The ten-metre high, three-legged Angel was installed along the river bank in 2006. The sculpture was commissioned from Melbourne mosaic artist Deborah Halpern for installation in the 'moat' in front of the National Gallery of Victoria in 1985, but off-loaded by the Gallery when major renovations were undertaken in 1999.

The William Barak Bridge was officially opened in December 2005 for the 2006 Commonwealth Games. This provides pedestrian access between the middle terrace of Birrarung Marr over the CityLink toll road and railways to the vicinity of the Melbourne Cricket Ground.

Horticulture
In addition to the mature elms along the river bank and at Speakers Corner, about 200 new trees were planted in the park during its construction.

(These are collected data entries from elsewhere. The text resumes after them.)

@[simp] theorem tookPort_regs (s : State) (p v : Word) : (s.tookPort p v).regs = s.regs := rfl
@[simp] theorem tookPort_pc (s : State) (p v : Word) : (s.tookPort p v).pc = s.pc := rfl
@[simp] theorem tookPort_flags (s : State) (p v : Word) : (s.tookPort p v).flags = s.flags := rfl
@[simp] theorem tookPort_immhi (s : State) (p v : Word) : (s.tookPort p v).immhi = s.immhi := rfl
@[simp] theorem tookPort_ie (s : State) (p v : Word) : (s.tookPort p v).ie = s.ie := rfl
@[simp] theorem tookPort_sleeping (s : State) (p v : Word) : (s.tookPort p v).sleeping = s.sleeping := rfl
@[simp] theorem tookPort_sImmhi (s : State) (p v : Word) : (s.tookPort p v).sImmhi = s.sImmhi := rfl
@[simp] theorem tookPort_sFlags (s : State) (p v : Word) : (s.tookPort p v).sFlags = s.sFlags := rfl
@[simp] theorem tookPort_mem (s : State) (p v : Word) : (s.tookPort p v).mem = s.mem := rfl
@[simp] theorem tookPort_upper (s : State) (p v : Word) : (s.tookPort p v).upper = s.upper := rfl
@[simp] theorem tookPort_irqIn (s : State) (p v : Word) : (s.tookPort p v).irqIn = s.irqIn := rfl
@[simp] theorem tookPort_irqTaken (s : State) (p v : Word) : (s.tookPort p v).irqTaken = s.irqTaken := rfl
@[simp] theorem tookPort_portIn (s : State) (p v : Word) : (s.tookPort p v).portIn = s.portIn.tail := rfl
@[simp] theorem tookPort_portTaken (s : State) (p v : Word) : (s.tookPort p v).portTaken = s.portTaken + 1 := rfl
@[simp] theorem tookPort_events (s : State) (p v : Word) : (s.tookPort p v).events = s.events ++ [.read p v] := rfl
@[simp] theorem tookPort_platform (s : State) (p v : Word) : (s.tookPort p v).platform = s.platform := rfl
@[simp] theorem tookPort_params (s : State) (p v : Word) : (s.tookPort p v).params = s.params := rfl
@[simp] theorem tookPort_code (s : State) (p v : Word) : (s.tookPort p v).code = s.code := rfl
@[simp] theorem readReg_tookPort (s : State) (p v : Word) (j : RegNum) : (s.tookPort p v).readReg j = s.readReg j := rfl

@[simp] theorem pollIrq_regs (s : State) : s.pollIrq.regs = s.regs := rfl
@[simp] theorem pollIrq_pc (s : State) : s.pollIrq.pc = s.pc := rfl
@[simp] theorem pollIrq_flags (s : State) : s.pollIrq.flags = s.flags := rfl
@[simp] theorem pollIrq_immhi (s : State) : s.pollIrq.immhi = s.immhi := rfl
@[simp] theorem pollIrq_ie (s : State) : s.pollIrq.ie = s.ie := rfl
@[simp] theorem pollIrq_sleeping (s : State) : s.pollIrq.sleeping = s.sleeping := rfl
@[simp] theorem pollIrq_sImmhi (s : State) : s.pollIrq.sImmhi = s.sImmhi := rfl
@[simp] theorem pollIrq_sFlags (s : State) : s.pollIrq.sFlags = s.sFlags := rfl
@[simp] theorem pollIrq_mem (s : State) : s.pollIrq.mem = s.mem := rfl
@[simp] theorem pollIrq_upper (s : State) : s.pollIrq.upper = s.upper := rfl
@[simp] theorem pollIrq_irqIn (s : State) : s.pollIrq.irqIn = s.irqIn.tail := rfl
@[simp] theorem pollIrq_irqTaken (s : State) : s.pollIrq.irqTaken = s.irqTaken + 1 := rfl
@[simp] theorem pollIrq_portIn (s : State) : s.pollIrq.portIn = s.portIn := rfl
@[simp] theorem pollIrq_portTaken (s : State) : s.pollIrq.portTaken = s.portTaken := rfl
@[simp] theorem pollIrq_events (s : State) : s.pollIrq.events = s.events := rfl
@[simp] theorem pollIrq_platform (s : State) : s.pollIrq.platform = s.platform := rfl
@[simp] theorem pollIrq_params (s : State) : s.pollIrq.params = s.params := rfl
@[simp] theorem pollIrq_code (s : State) : s.pollIrq.code = s.code := rfl
@[simp] theorem readReg_pollIrq (s : State) (j : RegNum) : s.pollIrq.readReg j = s.readReg j := rfl

@[simp] theorem interruptEntry_regs (s : State) : (interruptEntry s).regs = (s.writeReg s.params.ilrIndex s.pc).regs := rfl
@[simp] theorem interruptEntry_pc (s : State) : (interruptEntry s).pc = s.intVector := rfl
@[simp] theorem interruptEntry_flags (s : State) : (interruptEntry s).flags = s.flags := rfl
@[simp] theorem interruptEntry_immhi (s : State) : (interruptEntry s).immhi = 0 := rfl
@[simp] theorem interruptEntry_ie (s : State) : (interruptEntry s).ie = false := rfl
@[simp] theorem interruptEntry_sleeping (s : State) : (interruptEntry s).sleeping = false := rfl
@[simp] theorem interruptEntry_sImmhi (s : State) : (interruptEntry s).sImmhi = s.immhi := rfl
@[simp] theorem interruptEntry_sFlags (s : State) : (interruptEntry s).sFlags = s.flags.pack := rfl
@[simp] theorem interruptEntry_mem (s : State) : (interruptEntry s).mem = s.mem := rfl
@[simp] theorem interruptEntry_upper (s : State) : (interruptEntry s).upper = s.upper := rfl
@[simp] theorem interruptEntry_irqIn (s : State) : (interruptEntry s).irqIn = s.irqIn := rfl
@[simp] theorem interruptEntry_irqTaken (s : State) : (interruptEntry s).irqTaken = s.irqTaken := rfl
@[simp] theorem interruptEntry_portIn (s : State) : (interruptEntry s).portIn = s.portIn := rfl
@[simp] theorem interruptEntry_portTaken (s : State) : (interruptEntry s).portTaken = s.portTaken := rfl
@[simp] theorem interruptEntry_events (s : State) : (interruptEntry s).events = s.events := rfl
@[simp] theorem interruptEntry_platform (s : State) : (interruptEntry s).platform = s.platform := rfl
@[simp] theorem interruptEntry_params (s : State) : (interruptEntry s).params = s.params := rfl
@[simp] theorem interruptEntry_code (s : State) : (interruptEntry s).code = s.code := rfl

@[simp] theorem interruptReturn_regs (s : State) : (interruptReturn s).regs = s.regs := rfl
@[simp] theorem interruptReturn_pc (s : State) : (interruptReturn s).pc = s.readReg s.params.ilrIndex := rfl
@[simp] theorem interruptReturn_flags (s : State) : (interruptReturn s).flags = Flags.unpack s.sFlags := rfl
@[simp] theorem interruptReturn_immhi (s : State) : (interruptReturn s).immhi = s.sImmhi := rfl
@[simp] theorem interruptReturn_ie (s : State) : (interruptReturn s).ie = true := rfl
@[simp] theorem interruptReturn_sleeping (s : State) : (interruptReturn s).sleeping = s.sleeping := rfl
@[simp] theorem interruptReturn_sImmhi (s : State) : (interruptReturn s).sImmhi = s.sImmhi := rfl
@[simp] theorem interruptReturn_sFlags (s : State) : (interruptReturn s).sFlags = s.sFlags := rfl
@[simp] theorem interruptReturn_mem (s : State) : (interruptReturn s).mem = s.mem := rfl
@[simp] theorem interruptReturn_upper (s : State) : (interruptReturn s).upper = s.upper := rfl
@[simp] theorem interruptReturn_irqIn (s : State) : (interruptReturn s).irqIn = s.irqIn := rfl
@[simp] theorem interruptReturn_irqTaken (s : State) : (interruptReturn s).irqTaken = s.irqTaken := rfl
@[simp] theorem interruptReturn_portIn (s : State) : (interruptReturn s).portIn = s.portIn := rfl
@[simp] theorem interruptReturn_portTaken (s : State) : (interruptReturn s).portTaken = s.portTaken := rfl
@[simp] theorem interruptReturn_events (s : State) : (interruptReturn s).events = s.events := rfl
@[simp] theorem interruptReturn_platform (s : State) : (interruptReturn s).platform = s.platform := rfl
@[simp] theorem interruptReturn_params (s : State) : (interruptReturn s).params = s.params := rfl
@[simp] theorem interruptReturn_code (s : State) : (interruptReturn s).code = s.code := rfl
@[simp] theorem readReg_interruptReturn (s : State) (j : RegNum) : (interruptReturn s).readReg j = s.readReg j := rfl

@[simp] theorem upperWriteByte_regs (s : State) (ea : Word) (b : Byte) : (upperWriteByte s ea b).regs = s.regs := rfl
@[simp] theorem upperWriteByte_pc (s : State) (ea : Word) (b : Byte) : (upperWriteByte s ea b).pc = s.pc := rfl
@[simp] theorem upperWriteByte_flags (s : State) (ea : Word) (b : Byte) : (upperWriteByte s ea b).flags = s.flags := rfl
@[simp] theorem upperWriteByte_immhi (s : State) (ea : Word) (b : Byte) : (upperWriteByte s ea b).immhi = s.immhi := rfl
@[simp] theorem upperWriteByte_ie (s : State) (ea : Word) (b : Byte) : (upperWriteByte s ea b).ie = s.ie := rfl
@[simp] theorem upperWriteByte_sleeping (s : State) (ea : Word) (b : Byte) : (upperWriteByte s ea b).sleeping = s.sleeping := rfl
@[simp] theorem upperWriteByte_sImmhi (s : State) (ea : Word) (b : Byte) : (upperWriteByte s ea b).sImmhi = s.sImmhi := rfl
@[simp] theorem upperWriteByte_sFlags (s : State) (ea : Word) (b : Byte) : (upperWriteByte s ea b).sFlags = s.sFlags := rfl
@[simp] theorem upperWriteByte_mem (s : State) (ea : Word) (b : Byte) : (upperWriteByte s ea b).mem = s.mem := rfl
@[simp] theorem upperWriteByte_upper (s : State) (ea : Word) (b : Byte) : (upperWriteByte s ea b).upper = s.upper.write (upperLoc ea) b := rfl
@[simp] theorem upperWriteByte_irqIn (s : State) (ea : Word) (b : Byte) : (upperWriteByte s ea b).irqIn = s.irqIn := rfl
@[simp] theorem upperWriteByte_irqTaken (s : State) (ea : Word) (b : Byte) : (upperWriteByte s ea b).irqTaken = s.irqTaken := rfl
@[simp] theorem upperWriteByte_portIn (s : State) (ea : Word) (b : Byte) : (upperWriteByte s ea b).portIn = s.portIn := rfl
@[simp] theorem upperWriteByte_portTaken (s : State) (ea : Word) (b : Byte) : (upperWriteByte s ea b).portTaken = s.portTaken := rfl
@[simp] theorem upperWriteByte_events (s : State) (ea : Word) (b : Byte) : (upperWriteByte s ea b).events = s.events := rfl
@[simp] theorem upperWriteByte_platform (s : State) (ea : Word) (b : Byte) : (upperWriteByte s ea b).platform = s.platform := rfl
@[simp] theorem upperWriteByte_params (s : State) (ea : Word) (b : Byte) : (upperWriteByte s ea b).params = s.params := rfl
@[simp] theorem upperWriteByte_code (s : State) (ea : Word) (b : Byte) : (upperWriteByte s ea b).code = s.code := rfl
@[simp] theorem readReg_upperWriteByte (s : State) (ea : Word) (b : Byte) (j : RegNum) : (upperWriteByte s ea b).readReg j = s.readReg j := rfl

The new plantings focus on Australian species including a mass planting of Macrozamia communis (cycads) on the embankment overlooking Speakers Corner.  Also in this area are several Doryanthes excelsa (gymea lilies) and Lepidozamia peroffskyana (pineapple zamia, another cycad). Hundreds of smaller Australian native plants are also present although construction of the William Barak Bridge, which was not part of the original design for the park, destroyed one of the major display plantings on the north-facing embankment of the middle terrace.

Additional tree planting for shade and shelter was envisaged for the level areas of the upper and middle terraces, but has not yet been implemented.

Name origin
The name comes from the Woiwurrung language of the Wurundjeri, meaning "beside the river". The name was applied to the park after the design was adopted.

References

City of Melbourne, New riverside park design brief, May 1998 (unpublished).

City of Melbourne, Melbourne's new riverside park draft concept plan, August 1998 (unpublished).

Georgina Whitehead, History notes for new riverside park area, prepared for the City of Melbourne, 1998 (unpublished).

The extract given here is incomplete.